# What type of engine oil for 2016 Murano



## mymurano (Jul 28, 2016)

I owned a 2016 Murano and it is time for 5000 miles first oil change/service. The owner manual clearly stated it requires 0W-20 which is Synthetic engine oil. When I went to my local Nissan dealer for 5000 miles service, they replaced it with 5W-20 oil which is not Synthetic oil. When I questioned the service manager, he stated Nissan "recommend" 0W-20 oil but they (my local Nissan dealer) always use 5W-20 oil regardless what user manual stated. 

I finally get them to replace the oil back to 0W-20 but my question really is what type of engine oil 2016 Murano should use. With recommended OCI of 5000 miles, the cost between the two types almost double and Synthetic oil should last longer than 5000 miles, shouldn't it?

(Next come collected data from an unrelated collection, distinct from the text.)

-- ==== Sys2Proof/Machine/Tiles.lean ====
section
/-!
DEFINITION. Machine/Tiles.lean: shared operations on rounds: their tile sets at the owners, commit records, rollback,
the journal, key slots and abandonment (R44, R127, R143 to R157, R183, R346, R438).
-/
namespace Sys2Proof.Machine

-- Journal (R438 to R440)

/-- The Canton of a journal copy serves: its die runs. -/
def State.cantonUp (s : State) (c : Nat) : Bool := s.start.dieState.getD c 0 == 2

/-- Records that a journal copy holds (R438). -/
def journalRing : Nat := 4194304

/-- A record is still needed: that of a context that is not FREE, or of a running plan or open round of one (R438). -/
def State.needed (s : State) (r : JournalRecord) : Bool :=
  (r.context.map fun c => (s.ctxSet c).state != .free).getD false

/-- Make room for one record: a record that would be overwritten and is still needed is written again as a CARRY record
with its original SEQ (R438, R439). -/
def State.journalRoom (s : State) (e beat ms : Nat) : Nat → Nat → List JournalRecord → Nat × List JournalRecord
  | 0, seq, l => (seq, l.drop 1)
  | _ + 1, seq, [] => (seq, [])
  | f + 1, seq, r :: l =>
    if s.needed r then
      let body := if r.kind = 13 then r.body else leBytes 8 r.seq ++ r.body
      s.journalRoom e beat ms f (seq + 1) (l ++ [JournalRecord.mk (seq + 1) e 13 r.context beat ms body])
    else (seq, l)

/-- Write a journal record under the leader's epoch; a copy whose Canton cannot be reached is left behind, with an ALARM
the first time (R438). -/
def State.journal1 (s : State) (kind : Nat) (ctx : Option Nat) (body : Bytes) : State :=
  let c0 := s.cantonUp 0
  let c2 := s.cantonUp 2
  let lost := (s.journal.copyC0 && !c0) || (s.journal.copyC2 && !c2)
  let old := s.journal.records
  let (seq, kept) := if old.length < journalRing then (s.journal.seq, old)
    else s.journalRoom s.lead.epoch s.hal.beatCount s.ms old.length s.journal.seq old
  let r : JournalRecord :=
    { seq := seq + 1, epoch := s.lead.epoch, kind := kind, context := ctx, beat := s.hal.beatCount,
      timeMs := s.ms, body := body }
  let s := { s with journal :=
    { s.journal with records := kept ++ [r], seq := seq + 1,
                     copyC0 := s.journal.copyC0 && c0, copyC2 := s.journal.copyC2 && c2 } }
  if lost then s.record 0x04500006 s.srcLeader none [] else s

-- Slots of a world (R330, R346)

/-- Slots of a context's world on a Hoist that count against KEY_SLOTS (R330): reserved ones keep their attribute word
with VALID clear. -/
def State.slotsUsed (s : State) (ctx hoist : Nat) : Nat :=
  (s.keys.slots.filter fun k => k.hoist == hoist && k.world == ctx && decide (256 ≤ k.slot)).length

def State.slotFree (s : State) (ctx hoist n : Nat) : Bool :=
  decide (s.slotsUsed ctx hoist + n ≤ (s.ctxSet ctx).keySlots.get hoist)

/-- The lowest free slot from 256 on. -/
def State.lowestSlot (s : State) (hoist : Nat) : Nat :=
  ((List.range 1792).find? fun i => !(s.keys.slots.any fun k => k.hoist == hoist && k.slot == 256 + i)).getD 0 + 256

/-- Fill the lowest free slot of a Hoist, or reserve it with no value. -/
def State.fillSlot (s : State) (hoist : Nat) (attr : BitVec 32) (value : Bytes) : State × Nat :=
  let i := s.lowestSlot hoist
  let a := if value.isEmpty then attr &&& ~~~1#32 else attr
  ({ s with keys := { s.keys with slots := s.keys.slots ++ [⟨hoist, i, a, value⟩] } }, i)

/-- Invalidate slots. -/
def State.freeSlots (s : State) (l : List (Nat × Nat)) : State :=
  { s with keys := { s.keys with slots := s.keys.slots.filter fun k => !(l.contains (k.hoist, k.slot)) } }

-- Routes (R102, R446)

/-- Links that a route uses, as (from, to) dies (R24, R102). -/
def Route.links (r : Route) : List (Nat × Nat) :=
  let a := r.src / 4096
  let b := r.dst / 4096
  if a = b then [] else if r.hops = 2 then [(a, r.via), (r.via, b)] else [(a, b)]

/-- A route passes over a die link, in either direction. -/
def Route.passes (r : Route) (l : DieLink) : Bool :=
  r.links.any fun x => x == (l.a, l.b) || x == (l.b, l.a)

/-- A route carries nothing: a link that it uses is down (R446). -/
def State.routeDown (s : State) (r : Route) : Bool := s.lead.links.any fun l => l.down && r.passes l

/-- COMMIT descriptors whose drain a record stands for: that of its own entry; for a fold those of the owner's ACCUM
cursor (R147, R182). -/
def PlanImage.commitDescs (im : PlanImage) (o : OwnerSet) : List Descriptor :=
  (((im.block o.position).map Block.entries).getD []).filterMap fun e =>
    if e.2.opcode == 2 && (if o.commit.fold then e.2.cursor == o.cursor else e.1 == o.commit.entry) then some e.2 else none

/-- The routes of the COMMIT whose drain runs at an owner (R143, R147). -/
def PlanImage.commitRoutes (im : PlanImage) (o : OwnerSet) : List Route :=
  (im.commitDescs o).flatMap fun d => [im.route d.srcRoute, im.route d.dstRoute]

/-- The beat at which the drain that runs at an owner exceeds its bound: the largest bound of its COMMITs (R147, R182). -/
def PlanImage.drainDue (im : PlanImage) (digest : Bytes) (t : Nat) (o : OwnerSet) : Nat :=
  o.commit.beat + ((im.commitDescs o).map fun d =>
    im.drainBound digest t o.position d.cursor d.srcRoute d.dstRoute).foldl max 0

-- Tile sets at their owners

def Round.set (r : Round) (k : Nat) : TileSet := r.sets.getD k .zero
def Round.updSet (r : Round) (k : Nat) (f : TileSet → TileSet) : Round := { r with sets := updAt r.sets k f }
def OwnerSet.isAt (o : OwnerSet) (position k : Nat) : Bool := o.position == position && o.set == k
def Round.owner? (r : Round) (position k : Nat) : Option OwnerSet := r.owners.find? fun o => o.isAt position k
def Round.updOwner (r : Round) (position k : Nat) (f : OwnerSet → OwnerSet) : Round :=
  { r with owners := updIf r.owners (fun o => o.isAt position k) f }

Any recommendation or experience will be appreciated.


----------



## nismolover (Sep 13, 2016)

Some dealer would use mineral based oil while in break in period and shift to fully synthetic after break in period. Reason for this is to cut the clean and flush the internal of the engine thoroughly and its cost efficient.


----------



## smj999smj (Jan 1, 2006)

On page 9-2 of the 2016 owners manual. It calls for API-certified oil with a viscosity of 0W-20. It then says that as an alternative to this recommended oil, SAE 5W-30 conventional petroleum-based oil may be used and meet all specifications and requirements necessary to maintain the Nissan New Vehicle Limited Warranty. Capacity with oil filter replacement is 5-1/8 US quarts. So, if using conventional oil, I would go with 5000 mile intervals. I use Walmart SuperTech 5W30 full-synthetic oil in my VQ40DE Pathfinder engine and replace every 7500 miles. I had it tested by Blackstone Labs and they said I would be safe to extend it to 9,500 mile intervals. It's really your choice, but I would stick with one or the other once you decide what oil you want to use.


----------